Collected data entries

######

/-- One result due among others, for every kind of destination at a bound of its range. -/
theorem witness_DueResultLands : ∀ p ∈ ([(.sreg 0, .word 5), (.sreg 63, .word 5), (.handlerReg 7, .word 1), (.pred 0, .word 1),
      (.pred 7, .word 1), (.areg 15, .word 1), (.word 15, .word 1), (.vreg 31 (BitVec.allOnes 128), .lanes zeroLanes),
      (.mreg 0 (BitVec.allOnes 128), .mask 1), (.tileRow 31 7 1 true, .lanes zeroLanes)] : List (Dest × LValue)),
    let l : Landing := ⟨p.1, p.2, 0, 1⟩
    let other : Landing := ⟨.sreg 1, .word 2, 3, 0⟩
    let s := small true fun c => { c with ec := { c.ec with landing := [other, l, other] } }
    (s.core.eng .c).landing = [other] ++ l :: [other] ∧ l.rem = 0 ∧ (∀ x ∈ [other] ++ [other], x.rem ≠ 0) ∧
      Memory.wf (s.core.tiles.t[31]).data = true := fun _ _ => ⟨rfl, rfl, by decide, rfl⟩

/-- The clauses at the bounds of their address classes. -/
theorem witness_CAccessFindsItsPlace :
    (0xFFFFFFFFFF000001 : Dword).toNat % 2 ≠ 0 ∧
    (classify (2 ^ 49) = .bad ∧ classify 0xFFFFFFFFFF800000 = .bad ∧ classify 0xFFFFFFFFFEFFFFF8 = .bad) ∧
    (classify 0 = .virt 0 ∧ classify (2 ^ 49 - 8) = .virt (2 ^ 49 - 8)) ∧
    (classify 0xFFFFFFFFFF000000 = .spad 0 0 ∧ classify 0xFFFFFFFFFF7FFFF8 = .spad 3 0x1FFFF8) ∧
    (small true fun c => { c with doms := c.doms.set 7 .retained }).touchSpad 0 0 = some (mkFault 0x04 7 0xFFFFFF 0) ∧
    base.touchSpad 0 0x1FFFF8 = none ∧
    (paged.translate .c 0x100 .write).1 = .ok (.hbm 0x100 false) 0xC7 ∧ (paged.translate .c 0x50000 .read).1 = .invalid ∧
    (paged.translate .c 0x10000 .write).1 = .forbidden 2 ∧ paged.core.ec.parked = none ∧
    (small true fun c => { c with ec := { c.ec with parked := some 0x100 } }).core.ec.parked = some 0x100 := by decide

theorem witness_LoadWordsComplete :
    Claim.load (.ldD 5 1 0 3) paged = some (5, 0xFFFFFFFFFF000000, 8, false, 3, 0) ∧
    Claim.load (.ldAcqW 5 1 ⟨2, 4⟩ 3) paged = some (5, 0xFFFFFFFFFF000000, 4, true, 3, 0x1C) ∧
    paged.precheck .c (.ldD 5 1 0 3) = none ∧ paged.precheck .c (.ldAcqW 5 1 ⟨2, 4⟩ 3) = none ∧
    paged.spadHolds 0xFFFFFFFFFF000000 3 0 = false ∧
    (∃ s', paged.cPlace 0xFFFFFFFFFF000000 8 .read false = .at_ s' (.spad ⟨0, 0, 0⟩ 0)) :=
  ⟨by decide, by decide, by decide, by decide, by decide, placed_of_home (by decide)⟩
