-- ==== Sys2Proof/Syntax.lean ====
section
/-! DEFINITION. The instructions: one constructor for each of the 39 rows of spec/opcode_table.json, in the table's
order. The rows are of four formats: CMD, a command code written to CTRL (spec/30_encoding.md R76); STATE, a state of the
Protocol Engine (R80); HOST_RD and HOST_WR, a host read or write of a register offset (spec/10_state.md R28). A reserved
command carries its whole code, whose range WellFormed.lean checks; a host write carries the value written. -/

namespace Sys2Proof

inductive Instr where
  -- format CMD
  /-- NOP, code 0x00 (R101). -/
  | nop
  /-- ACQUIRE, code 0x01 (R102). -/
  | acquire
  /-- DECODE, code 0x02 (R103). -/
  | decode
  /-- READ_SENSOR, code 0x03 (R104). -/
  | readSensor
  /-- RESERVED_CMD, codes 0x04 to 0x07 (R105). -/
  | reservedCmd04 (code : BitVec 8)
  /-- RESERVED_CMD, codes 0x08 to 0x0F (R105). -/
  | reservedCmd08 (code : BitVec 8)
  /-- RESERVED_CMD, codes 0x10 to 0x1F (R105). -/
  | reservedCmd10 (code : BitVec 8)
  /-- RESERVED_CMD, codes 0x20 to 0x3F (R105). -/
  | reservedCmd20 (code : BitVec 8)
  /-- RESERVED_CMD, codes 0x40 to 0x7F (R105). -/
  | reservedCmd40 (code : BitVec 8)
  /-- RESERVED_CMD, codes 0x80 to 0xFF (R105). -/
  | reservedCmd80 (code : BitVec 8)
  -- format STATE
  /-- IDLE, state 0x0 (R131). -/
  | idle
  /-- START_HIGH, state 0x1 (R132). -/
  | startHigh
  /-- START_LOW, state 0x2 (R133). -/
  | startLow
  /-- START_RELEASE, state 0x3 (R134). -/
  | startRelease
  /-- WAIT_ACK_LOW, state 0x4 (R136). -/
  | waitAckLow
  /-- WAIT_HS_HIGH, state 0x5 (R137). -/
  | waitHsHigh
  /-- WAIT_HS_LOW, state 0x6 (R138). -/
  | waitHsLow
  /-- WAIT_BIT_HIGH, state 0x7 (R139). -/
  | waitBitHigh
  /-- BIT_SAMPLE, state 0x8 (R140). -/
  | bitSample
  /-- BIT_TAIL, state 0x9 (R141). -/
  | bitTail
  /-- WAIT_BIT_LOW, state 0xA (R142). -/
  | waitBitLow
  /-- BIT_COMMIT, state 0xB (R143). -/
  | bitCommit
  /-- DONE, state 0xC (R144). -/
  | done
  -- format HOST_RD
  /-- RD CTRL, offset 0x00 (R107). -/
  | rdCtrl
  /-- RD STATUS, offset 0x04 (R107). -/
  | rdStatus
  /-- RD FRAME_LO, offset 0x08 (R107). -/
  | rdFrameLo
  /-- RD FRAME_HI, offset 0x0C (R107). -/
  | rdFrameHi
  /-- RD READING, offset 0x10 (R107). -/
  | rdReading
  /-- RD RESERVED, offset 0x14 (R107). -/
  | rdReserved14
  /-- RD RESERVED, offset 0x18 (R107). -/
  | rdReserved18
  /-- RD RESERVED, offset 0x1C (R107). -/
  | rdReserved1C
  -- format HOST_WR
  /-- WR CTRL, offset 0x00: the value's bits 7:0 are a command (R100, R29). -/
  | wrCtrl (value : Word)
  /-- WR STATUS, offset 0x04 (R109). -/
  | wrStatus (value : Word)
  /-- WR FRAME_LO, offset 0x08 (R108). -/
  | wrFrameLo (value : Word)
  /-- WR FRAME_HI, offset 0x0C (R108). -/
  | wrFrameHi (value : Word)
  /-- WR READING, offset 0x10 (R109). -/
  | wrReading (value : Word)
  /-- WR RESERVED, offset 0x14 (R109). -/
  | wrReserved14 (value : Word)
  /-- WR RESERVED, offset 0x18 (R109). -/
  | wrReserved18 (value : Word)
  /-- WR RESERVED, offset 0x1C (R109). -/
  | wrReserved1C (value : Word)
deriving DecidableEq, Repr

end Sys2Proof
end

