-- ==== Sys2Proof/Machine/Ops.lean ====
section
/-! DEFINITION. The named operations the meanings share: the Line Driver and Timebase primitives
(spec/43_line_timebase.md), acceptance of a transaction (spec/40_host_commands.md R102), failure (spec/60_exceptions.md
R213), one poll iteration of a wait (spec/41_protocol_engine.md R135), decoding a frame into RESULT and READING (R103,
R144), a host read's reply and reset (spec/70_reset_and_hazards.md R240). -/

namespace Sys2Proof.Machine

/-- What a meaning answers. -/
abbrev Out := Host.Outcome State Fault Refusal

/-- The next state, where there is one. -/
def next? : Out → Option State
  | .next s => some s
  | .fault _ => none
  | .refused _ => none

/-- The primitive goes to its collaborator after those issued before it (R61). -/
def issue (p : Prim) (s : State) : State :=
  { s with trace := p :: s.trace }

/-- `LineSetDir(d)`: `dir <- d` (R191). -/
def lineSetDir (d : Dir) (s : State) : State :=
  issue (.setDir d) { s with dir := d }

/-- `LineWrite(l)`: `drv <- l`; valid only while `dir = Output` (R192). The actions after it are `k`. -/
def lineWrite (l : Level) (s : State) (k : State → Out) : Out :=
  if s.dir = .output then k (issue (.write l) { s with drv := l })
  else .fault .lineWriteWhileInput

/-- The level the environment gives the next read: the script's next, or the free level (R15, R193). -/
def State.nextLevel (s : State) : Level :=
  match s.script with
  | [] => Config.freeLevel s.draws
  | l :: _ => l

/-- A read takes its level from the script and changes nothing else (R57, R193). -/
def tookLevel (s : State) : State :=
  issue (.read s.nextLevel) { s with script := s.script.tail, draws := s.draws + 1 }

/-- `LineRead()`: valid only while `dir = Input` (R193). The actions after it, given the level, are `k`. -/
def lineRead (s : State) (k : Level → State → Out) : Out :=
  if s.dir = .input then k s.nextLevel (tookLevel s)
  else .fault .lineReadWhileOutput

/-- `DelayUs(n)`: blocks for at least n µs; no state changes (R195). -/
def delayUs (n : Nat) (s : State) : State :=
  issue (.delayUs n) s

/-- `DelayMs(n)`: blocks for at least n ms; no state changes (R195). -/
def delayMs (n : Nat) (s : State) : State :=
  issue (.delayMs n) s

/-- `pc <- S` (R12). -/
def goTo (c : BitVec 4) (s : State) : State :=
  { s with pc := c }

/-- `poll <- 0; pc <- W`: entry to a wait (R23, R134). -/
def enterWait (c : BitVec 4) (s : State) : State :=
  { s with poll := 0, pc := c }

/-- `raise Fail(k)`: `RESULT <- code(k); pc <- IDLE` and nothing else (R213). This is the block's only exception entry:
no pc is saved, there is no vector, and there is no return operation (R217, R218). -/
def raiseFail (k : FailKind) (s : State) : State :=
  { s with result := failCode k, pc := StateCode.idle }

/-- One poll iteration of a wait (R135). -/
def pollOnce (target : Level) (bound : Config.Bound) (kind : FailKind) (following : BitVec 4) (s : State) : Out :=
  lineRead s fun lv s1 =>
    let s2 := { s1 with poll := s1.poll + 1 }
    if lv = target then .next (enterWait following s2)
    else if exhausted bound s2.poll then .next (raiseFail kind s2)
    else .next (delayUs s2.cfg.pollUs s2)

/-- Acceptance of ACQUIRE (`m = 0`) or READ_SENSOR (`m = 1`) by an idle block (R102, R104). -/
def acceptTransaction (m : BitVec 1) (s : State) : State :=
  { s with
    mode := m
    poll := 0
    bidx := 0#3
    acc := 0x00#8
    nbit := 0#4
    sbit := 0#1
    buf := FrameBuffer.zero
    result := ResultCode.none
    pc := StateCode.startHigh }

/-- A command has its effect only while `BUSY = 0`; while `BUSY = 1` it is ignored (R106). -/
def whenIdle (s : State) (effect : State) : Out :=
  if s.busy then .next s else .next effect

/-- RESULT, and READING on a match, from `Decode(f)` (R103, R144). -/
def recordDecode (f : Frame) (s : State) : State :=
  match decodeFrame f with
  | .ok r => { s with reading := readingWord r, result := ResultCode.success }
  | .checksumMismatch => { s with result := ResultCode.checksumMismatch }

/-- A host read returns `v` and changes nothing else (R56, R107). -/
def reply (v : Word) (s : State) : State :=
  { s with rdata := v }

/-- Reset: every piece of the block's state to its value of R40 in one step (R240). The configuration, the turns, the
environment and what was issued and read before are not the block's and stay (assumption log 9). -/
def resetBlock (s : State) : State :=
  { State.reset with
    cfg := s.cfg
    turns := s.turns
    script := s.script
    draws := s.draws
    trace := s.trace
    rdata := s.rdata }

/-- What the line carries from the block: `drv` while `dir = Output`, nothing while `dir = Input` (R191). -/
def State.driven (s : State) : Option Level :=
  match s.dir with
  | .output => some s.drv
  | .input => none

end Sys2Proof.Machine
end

######

• EXERCISE AIM:
Above are the entries. Output exactly the lines beginning with the line that has "else .fault .lineWriteWhileInput" and ending with the line that has "def lineRead (s".

• ANSWER TO THE PROBLEM:
  else .fault .lineWriteWhileInput

/-- The level the environment gives the next read: the script's next, or the free level (R15, R193). -/
def State.nextLevel (s : State) : Level :=
  match s.script with
  | [] => Config.freeLevel s.draws
  | l :: _ => l

/-- A read takes its level from the script and changes nothing else (R57, R193). -/
def tookLevel (s : State) : State :=
  issue (.read s.nextLevel) { s with script := s.script.tail, draws := s.draws + 1 }

/-- `LineRead()`: valid only while `dir = Input` (R193). The actions after it, given the level, are `k`. -/
def lineRead (s : State) (k : Level → State → Out) : Out :=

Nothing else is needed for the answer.